Among the entries below, one stretch runs from the line that contains "record (R13). -/" through the line that contains "as PADDOCK. -/". Repeat that stretch exactly, ends included, and only that.

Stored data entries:
======

-- ==== Sys2Proof/Word.lean ====
section
/-! DEFINITION. The words of the module: bytes, 32-bit register words and 64-bit counts (R13, R14). -/

namespace Sys2Proof

/-- One byte of a memory structure, image, flit or record (R13). -/
abbrev Byte := BitVec 8

/-- A run of bytes in ascending address order (R13: byte 0 at the lowest address). -/
abbrev Bytes := List Byte

/-- A register word (R14: registers are 32 bits wide). -/
abbrev Word := BitVec 32

/-- A 64-bit quantity: a seed, an identity, a digest. -/
abbrev DWord := BitVec 64

end Sys2Proof
end

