-- ==== Sys2Proof/Decode.lean ====
section
/-! DEFINITION. The command that a word of table bits spells. No row of the opcode table gives bits: its commands are ring entries,
register accesses, flits, plan words of a loaded plan, pins and times, whose operands are wider than a word. -/

namespace Sys2Proof

/-- No row of the table has bits, so no word spells a command (log entry 1). -/
def decodeTableWord (_nbits _w : Nat) : Option Instr := none

end Sys2Proof
end

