-- ==== Sys2Proof/Machine/Spans.lean ====
section
/-! DEFINITION. Spans of granted cycles: how long a word takes to use so many pairs or cycles of a slot table or link map from its
slot (R56, R262, R288, R313, R320, R348). -/

namespace Sys2Proof.Machine

/-- Cycles from `start` to the end of the `g`-th grant: `grants` are the frame positions at which grants of `len` cycles begin,
ascending. None where there is none. -/
def spanOf (len : Nat) (grants : List Nat) (start g : Nat) : Option Nat :=
  if g = 0 then some 0
  else
    let o := start % 256
    let first := grants.filter (o ≤ ·)
    match first[g - 1]? with
    | some e => some (e + len - o)
    | none =>
      if grants.isEmpty then none
      else
        let r := g - first.length - 1
        some (256 * (r / grants.length + 1) + grants.getD (r % grants.length) 0 + len - o)

/-- Even entries whose pair has `owner` and paddock `p` in a table. -/
def pairsOf (m : NMap) (t owner p : Nat) : List Nat :=
  ((List.range 128).map (2 * ·)).filter fun e => tableEntry m t e = mkEntry owner p

/-- Entries of a table that belong to paddock `p` as PADDOCK. -/
def cyclesOf (m : NMap) (t p : Nat) : List Nat := (List.range 256).filter fun e => tableEntry m t e = mkEntry oPaddock p

/-- Entries and pairs that a plan's SHARES give in table `t` under `owner`. -/
def Plan.shareMask (p : Plan) (t owner : Nat) : Nat :=
  p.shares.foldl (fun a s => if shareTable s.target s.index = some t && s.owner = owner then a ||| s.entries else a) 0

def Plan.sharePairs (p : Plan) (t owner : Nat) : List Nat :=
  let m := p.shareMask t owner
  ((List.range 128).map (2 * ·)).filter fun e => m.testBit e && m.testBit (e + 1)

def Plan.shareCycles (p : Plan) (t owner : Nat) : List Nat :=
  let m := p.shareMask t owner
  (List.range 256).filter m.testBit

end Sys2Proof.Machine
end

======

Task response -
/-- One byte of a memory structure, image, flit or record (R13). -/
abbrev Byte := BitVec 8

/-- A run of bytes in ascending address order (R13: byte 0 at the lowest address). -/
abbrev Bytes := List Byte

/-- A register word (R14: registers are 32 bits wide). -/
abbrev Word := BitVec 32

/-- A 64-bit quantity: a seed, an identity, a digest. -/
abbrev DWord := BitVec 64

end Sys2Proof
end

-- ==== Sys2Proof/Decode.lean ====
section
/-! DEFINITION. The command that a word of table bits spells. No row of the opcode table gives bits: its commands are ring entries,
register accesses, flits, plan words of a loaded plan, pins and times, whose operands are wider than a word. -/

namespace Sys2Proof

/-- No row of the table has bits, so no word spells a command (log entry 1). -/
def decodeTableWord (_nbits _w : Nat) : Option Instr := none

end Sys2Proof
end

-- ==== Sys2Proof/Machine/Spans.lean ====
section
/-! DEFINITION. Spans of granted cycles: how long a word takes to use so many pairs or cycles of a slot table or link map from its
slot (R56, R262, R288, R313, R320, R348). -/

namespace Sys2Proof.Machine

/-- Cycles from `start` to the end of the `g`-th grant: `grants` are the frame positions at which grants of `len` cycles begin,
ascending. None where there is none. -/
def spanOf (len : Nat) (grants : List Nat) (start g : Nat) : Option Nat :=
  if g = 0 then some 0
  else
    let o := start % 256
    let first := grants.filter (o ≤ ·)
    match first[g - 1]? with
    | some e => some (e + len - o)
    | none =>
      if grants.isEmpty then none
      else
        let r := g - first.length - 1
        some (256 * (r / grants.length + 1) + grants.getD (r % grants.length) 0 + len - o)

/-- Even entries whose pair has `owner` and paddock `p` in a table. -/
def pairsOf (m : NMap) (t owner p : Nat) : List Nat :=
  ((List.range 128).map (2 * ·)).filter fun e => tableEntry m t e = mkEntry owner p

/-- Entries of a table that belong to paddock `p` as PADDOCK. -/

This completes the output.